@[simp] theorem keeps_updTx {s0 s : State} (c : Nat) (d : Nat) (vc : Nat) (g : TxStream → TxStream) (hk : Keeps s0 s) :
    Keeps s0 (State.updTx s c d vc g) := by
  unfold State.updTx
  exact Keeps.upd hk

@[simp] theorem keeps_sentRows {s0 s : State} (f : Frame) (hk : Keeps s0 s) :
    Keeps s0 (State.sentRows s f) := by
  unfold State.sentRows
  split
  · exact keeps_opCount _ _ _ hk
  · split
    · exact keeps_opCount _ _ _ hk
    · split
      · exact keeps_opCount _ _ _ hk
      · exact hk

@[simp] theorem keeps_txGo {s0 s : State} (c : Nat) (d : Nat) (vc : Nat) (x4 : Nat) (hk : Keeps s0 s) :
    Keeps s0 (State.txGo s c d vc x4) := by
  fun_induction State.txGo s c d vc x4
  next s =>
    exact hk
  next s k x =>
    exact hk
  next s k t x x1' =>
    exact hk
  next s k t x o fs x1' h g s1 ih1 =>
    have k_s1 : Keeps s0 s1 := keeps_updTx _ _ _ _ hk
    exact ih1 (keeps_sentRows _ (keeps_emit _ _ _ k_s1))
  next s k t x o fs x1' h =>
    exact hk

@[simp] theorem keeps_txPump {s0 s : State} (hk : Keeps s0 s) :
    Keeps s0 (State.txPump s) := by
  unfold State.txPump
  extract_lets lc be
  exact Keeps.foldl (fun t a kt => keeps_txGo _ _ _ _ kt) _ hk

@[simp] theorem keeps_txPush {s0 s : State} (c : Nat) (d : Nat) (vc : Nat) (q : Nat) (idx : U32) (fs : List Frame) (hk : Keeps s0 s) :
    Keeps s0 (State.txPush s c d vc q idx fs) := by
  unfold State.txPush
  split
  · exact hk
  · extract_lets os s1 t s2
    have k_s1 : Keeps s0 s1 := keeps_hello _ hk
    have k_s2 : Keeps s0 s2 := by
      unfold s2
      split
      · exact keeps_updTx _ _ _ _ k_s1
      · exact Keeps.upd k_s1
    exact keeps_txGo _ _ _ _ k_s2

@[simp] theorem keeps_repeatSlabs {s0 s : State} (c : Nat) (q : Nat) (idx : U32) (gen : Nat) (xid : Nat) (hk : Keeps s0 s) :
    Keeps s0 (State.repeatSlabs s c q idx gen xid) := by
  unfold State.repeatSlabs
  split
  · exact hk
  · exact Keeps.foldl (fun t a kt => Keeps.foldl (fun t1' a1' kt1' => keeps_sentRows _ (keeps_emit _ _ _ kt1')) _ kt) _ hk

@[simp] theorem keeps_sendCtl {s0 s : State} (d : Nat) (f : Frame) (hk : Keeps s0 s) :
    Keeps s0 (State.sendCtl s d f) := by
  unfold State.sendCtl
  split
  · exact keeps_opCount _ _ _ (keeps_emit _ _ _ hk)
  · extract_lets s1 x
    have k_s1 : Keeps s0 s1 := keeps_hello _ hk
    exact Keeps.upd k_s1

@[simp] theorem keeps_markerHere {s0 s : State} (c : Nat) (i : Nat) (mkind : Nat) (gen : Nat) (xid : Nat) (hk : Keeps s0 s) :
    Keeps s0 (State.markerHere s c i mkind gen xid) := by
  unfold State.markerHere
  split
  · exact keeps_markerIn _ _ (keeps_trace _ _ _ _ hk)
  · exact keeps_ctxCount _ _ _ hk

.....

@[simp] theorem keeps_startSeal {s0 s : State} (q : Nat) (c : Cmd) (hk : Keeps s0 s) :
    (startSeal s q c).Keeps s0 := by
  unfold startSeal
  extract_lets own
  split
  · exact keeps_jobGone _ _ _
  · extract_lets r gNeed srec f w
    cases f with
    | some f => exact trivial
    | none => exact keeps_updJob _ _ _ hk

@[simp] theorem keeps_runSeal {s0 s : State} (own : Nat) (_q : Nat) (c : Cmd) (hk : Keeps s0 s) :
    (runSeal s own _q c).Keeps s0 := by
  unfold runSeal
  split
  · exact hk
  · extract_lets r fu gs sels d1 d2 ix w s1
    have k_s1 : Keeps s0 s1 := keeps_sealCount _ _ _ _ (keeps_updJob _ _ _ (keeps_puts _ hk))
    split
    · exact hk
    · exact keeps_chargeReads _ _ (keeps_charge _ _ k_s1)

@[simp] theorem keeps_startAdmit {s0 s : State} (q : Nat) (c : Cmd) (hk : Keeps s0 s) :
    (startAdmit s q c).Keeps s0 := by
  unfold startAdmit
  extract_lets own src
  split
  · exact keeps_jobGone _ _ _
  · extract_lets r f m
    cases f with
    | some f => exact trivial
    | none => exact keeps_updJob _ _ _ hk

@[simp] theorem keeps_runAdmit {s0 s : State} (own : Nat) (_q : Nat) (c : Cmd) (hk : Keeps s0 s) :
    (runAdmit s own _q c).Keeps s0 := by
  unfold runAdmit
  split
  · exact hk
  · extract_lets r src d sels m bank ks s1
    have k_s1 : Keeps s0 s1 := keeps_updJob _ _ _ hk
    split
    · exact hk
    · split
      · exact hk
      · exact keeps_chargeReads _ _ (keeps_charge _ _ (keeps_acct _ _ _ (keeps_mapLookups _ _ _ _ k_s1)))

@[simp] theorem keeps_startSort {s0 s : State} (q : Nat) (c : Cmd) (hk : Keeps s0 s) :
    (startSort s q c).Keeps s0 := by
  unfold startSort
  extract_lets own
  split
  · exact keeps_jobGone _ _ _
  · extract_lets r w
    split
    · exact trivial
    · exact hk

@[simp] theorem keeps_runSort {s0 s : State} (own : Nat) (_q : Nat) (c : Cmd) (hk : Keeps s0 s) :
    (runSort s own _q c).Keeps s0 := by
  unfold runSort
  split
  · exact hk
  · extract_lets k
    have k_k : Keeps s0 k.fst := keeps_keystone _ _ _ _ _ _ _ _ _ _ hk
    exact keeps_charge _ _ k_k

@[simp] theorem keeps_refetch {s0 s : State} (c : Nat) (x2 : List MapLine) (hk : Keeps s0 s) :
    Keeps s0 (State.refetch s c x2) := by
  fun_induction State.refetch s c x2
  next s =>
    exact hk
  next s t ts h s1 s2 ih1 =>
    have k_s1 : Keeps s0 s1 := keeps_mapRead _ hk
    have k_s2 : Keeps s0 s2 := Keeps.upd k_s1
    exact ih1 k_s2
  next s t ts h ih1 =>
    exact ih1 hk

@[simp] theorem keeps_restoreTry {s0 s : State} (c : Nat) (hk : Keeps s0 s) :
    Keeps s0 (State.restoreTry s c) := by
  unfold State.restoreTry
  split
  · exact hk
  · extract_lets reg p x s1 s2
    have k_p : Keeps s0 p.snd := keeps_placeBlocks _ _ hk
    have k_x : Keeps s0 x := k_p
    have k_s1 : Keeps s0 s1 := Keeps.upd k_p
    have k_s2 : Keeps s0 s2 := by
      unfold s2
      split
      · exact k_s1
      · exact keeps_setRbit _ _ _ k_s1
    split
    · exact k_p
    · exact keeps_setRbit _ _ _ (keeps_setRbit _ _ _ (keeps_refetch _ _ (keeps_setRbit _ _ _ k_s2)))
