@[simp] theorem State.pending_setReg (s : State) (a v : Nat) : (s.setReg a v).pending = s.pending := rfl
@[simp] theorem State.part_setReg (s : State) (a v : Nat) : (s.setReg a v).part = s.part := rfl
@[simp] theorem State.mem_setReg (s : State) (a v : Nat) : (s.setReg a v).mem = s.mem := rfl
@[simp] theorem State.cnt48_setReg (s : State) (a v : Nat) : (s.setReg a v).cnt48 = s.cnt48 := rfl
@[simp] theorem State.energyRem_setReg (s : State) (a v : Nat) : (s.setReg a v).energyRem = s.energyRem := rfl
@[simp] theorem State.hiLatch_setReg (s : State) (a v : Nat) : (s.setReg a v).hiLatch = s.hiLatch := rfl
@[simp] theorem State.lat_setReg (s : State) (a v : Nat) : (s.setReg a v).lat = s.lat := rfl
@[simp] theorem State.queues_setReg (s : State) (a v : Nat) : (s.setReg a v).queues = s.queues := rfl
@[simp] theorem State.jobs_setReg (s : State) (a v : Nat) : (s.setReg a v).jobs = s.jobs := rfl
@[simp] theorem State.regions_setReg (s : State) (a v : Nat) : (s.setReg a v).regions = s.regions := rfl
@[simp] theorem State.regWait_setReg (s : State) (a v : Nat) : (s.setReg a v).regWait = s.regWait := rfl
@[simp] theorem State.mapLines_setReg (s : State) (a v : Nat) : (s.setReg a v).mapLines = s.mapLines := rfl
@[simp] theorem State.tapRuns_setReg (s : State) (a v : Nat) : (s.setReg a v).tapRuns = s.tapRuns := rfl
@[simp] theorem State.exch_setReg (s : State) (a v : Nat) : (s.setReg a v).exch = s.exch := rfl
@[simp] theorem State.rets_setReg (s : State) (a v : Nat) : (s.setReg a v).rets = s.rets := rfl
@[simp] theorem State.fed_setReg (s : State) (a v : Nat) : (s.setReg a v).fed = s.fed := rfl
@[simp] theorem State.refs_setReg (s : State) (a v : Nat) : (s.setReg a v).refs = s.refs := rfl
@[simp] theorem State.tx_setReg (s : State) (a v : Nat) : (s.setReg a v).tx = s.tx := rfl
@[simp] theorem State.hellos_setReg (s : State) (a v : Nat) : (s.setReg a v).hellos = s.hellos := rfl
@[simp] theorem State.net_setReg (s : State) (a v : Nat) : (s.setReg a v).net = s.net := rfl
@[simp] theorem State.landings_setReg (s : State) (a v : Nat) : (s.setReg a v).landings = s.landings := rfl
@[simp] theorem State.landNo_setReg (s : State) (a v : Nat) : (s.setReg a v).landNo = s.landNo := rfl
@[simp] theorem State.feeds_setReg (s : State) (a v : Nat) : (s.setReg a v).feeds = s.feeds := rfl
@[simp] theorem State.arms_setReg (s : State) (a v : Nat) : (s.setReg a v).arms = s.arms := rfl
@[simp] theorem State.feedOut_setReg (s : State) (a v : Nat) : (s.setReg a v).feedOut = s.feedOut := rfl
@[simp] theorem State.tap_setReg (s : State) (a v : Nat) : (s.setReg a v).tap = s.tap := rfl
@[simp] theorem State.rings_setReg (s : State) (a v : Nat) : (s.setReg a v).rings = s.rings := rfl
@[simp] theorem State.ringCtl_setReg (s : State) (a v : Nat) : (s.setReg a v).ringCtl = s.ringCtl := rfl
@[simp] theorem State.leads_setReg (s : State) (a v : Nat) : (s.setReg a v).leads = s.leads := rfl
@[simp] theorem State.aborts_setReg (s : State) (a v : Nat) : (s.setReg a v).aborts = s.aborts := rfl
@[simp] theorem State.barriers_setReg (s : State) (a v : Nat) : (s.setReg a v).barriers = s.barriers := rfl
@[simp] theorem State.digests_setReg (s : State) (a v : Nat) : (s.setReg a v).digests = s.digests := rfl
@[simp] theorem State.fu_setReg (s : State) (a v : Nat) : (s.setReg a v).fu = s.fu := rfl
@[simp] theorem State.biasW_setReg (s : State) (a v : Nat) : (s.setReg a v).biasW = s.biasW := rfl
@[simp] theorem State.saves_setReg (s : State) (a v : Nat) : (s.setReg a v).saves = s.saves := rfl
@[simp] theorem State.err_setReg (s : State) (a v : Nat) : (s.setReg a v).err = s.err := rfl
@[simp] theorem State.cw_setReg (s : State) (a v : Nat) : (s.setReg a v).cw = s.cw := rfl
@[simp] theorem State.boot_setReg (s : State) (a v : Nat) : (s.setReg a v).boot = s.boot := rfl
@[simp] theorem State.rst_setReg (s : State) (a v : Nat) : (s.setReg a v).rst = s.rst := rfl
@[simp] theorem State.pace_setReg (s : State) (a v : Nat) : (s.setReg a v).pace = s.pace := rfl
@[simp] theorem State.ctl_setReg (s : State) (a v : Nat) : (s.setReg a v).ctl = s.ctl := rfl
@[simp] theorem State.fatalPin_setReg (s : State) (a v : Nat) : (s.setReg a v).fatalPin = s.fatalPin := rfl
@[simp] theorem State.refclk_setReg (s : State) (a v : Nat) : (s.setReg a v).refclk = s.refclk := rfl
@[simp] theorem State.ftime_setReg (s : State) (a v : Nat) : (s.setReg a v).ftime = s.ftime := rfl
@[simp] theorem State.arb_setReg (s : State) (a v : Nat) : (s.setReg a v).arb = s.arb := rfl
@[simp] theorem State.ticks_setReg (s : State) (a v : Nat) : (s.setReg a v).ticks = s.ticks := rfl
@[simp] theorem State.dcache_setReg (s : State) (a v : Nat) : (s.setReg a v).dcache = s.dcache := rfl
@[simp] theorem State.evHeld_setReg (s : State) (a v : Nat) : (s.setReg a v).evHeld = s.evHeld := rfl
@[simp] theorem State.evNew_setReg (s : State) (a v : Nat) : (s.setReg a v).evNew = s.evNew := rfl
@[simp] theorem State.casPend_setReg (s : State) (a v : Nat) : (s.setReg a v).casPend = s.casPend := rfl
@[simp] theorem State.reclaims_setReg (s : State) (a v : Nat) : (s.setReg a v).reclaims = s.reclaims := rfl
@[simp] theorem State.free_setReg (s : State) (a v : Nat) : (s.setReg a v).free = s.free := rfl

.....

GOAL OF THE EXERCISE: Working from the entries above, return all lines that contain "next".

ANSWER SECTION:
  next s =>
  next s k x =>
  next s k t x x1' =>
  next s k t x o fs x1' h g s1 ih1 =>
  next s k t x o fs x1' h =>
  next s =>
  next s t ts h s1 s2 ih1 =>
  next s t ts h ih1 =>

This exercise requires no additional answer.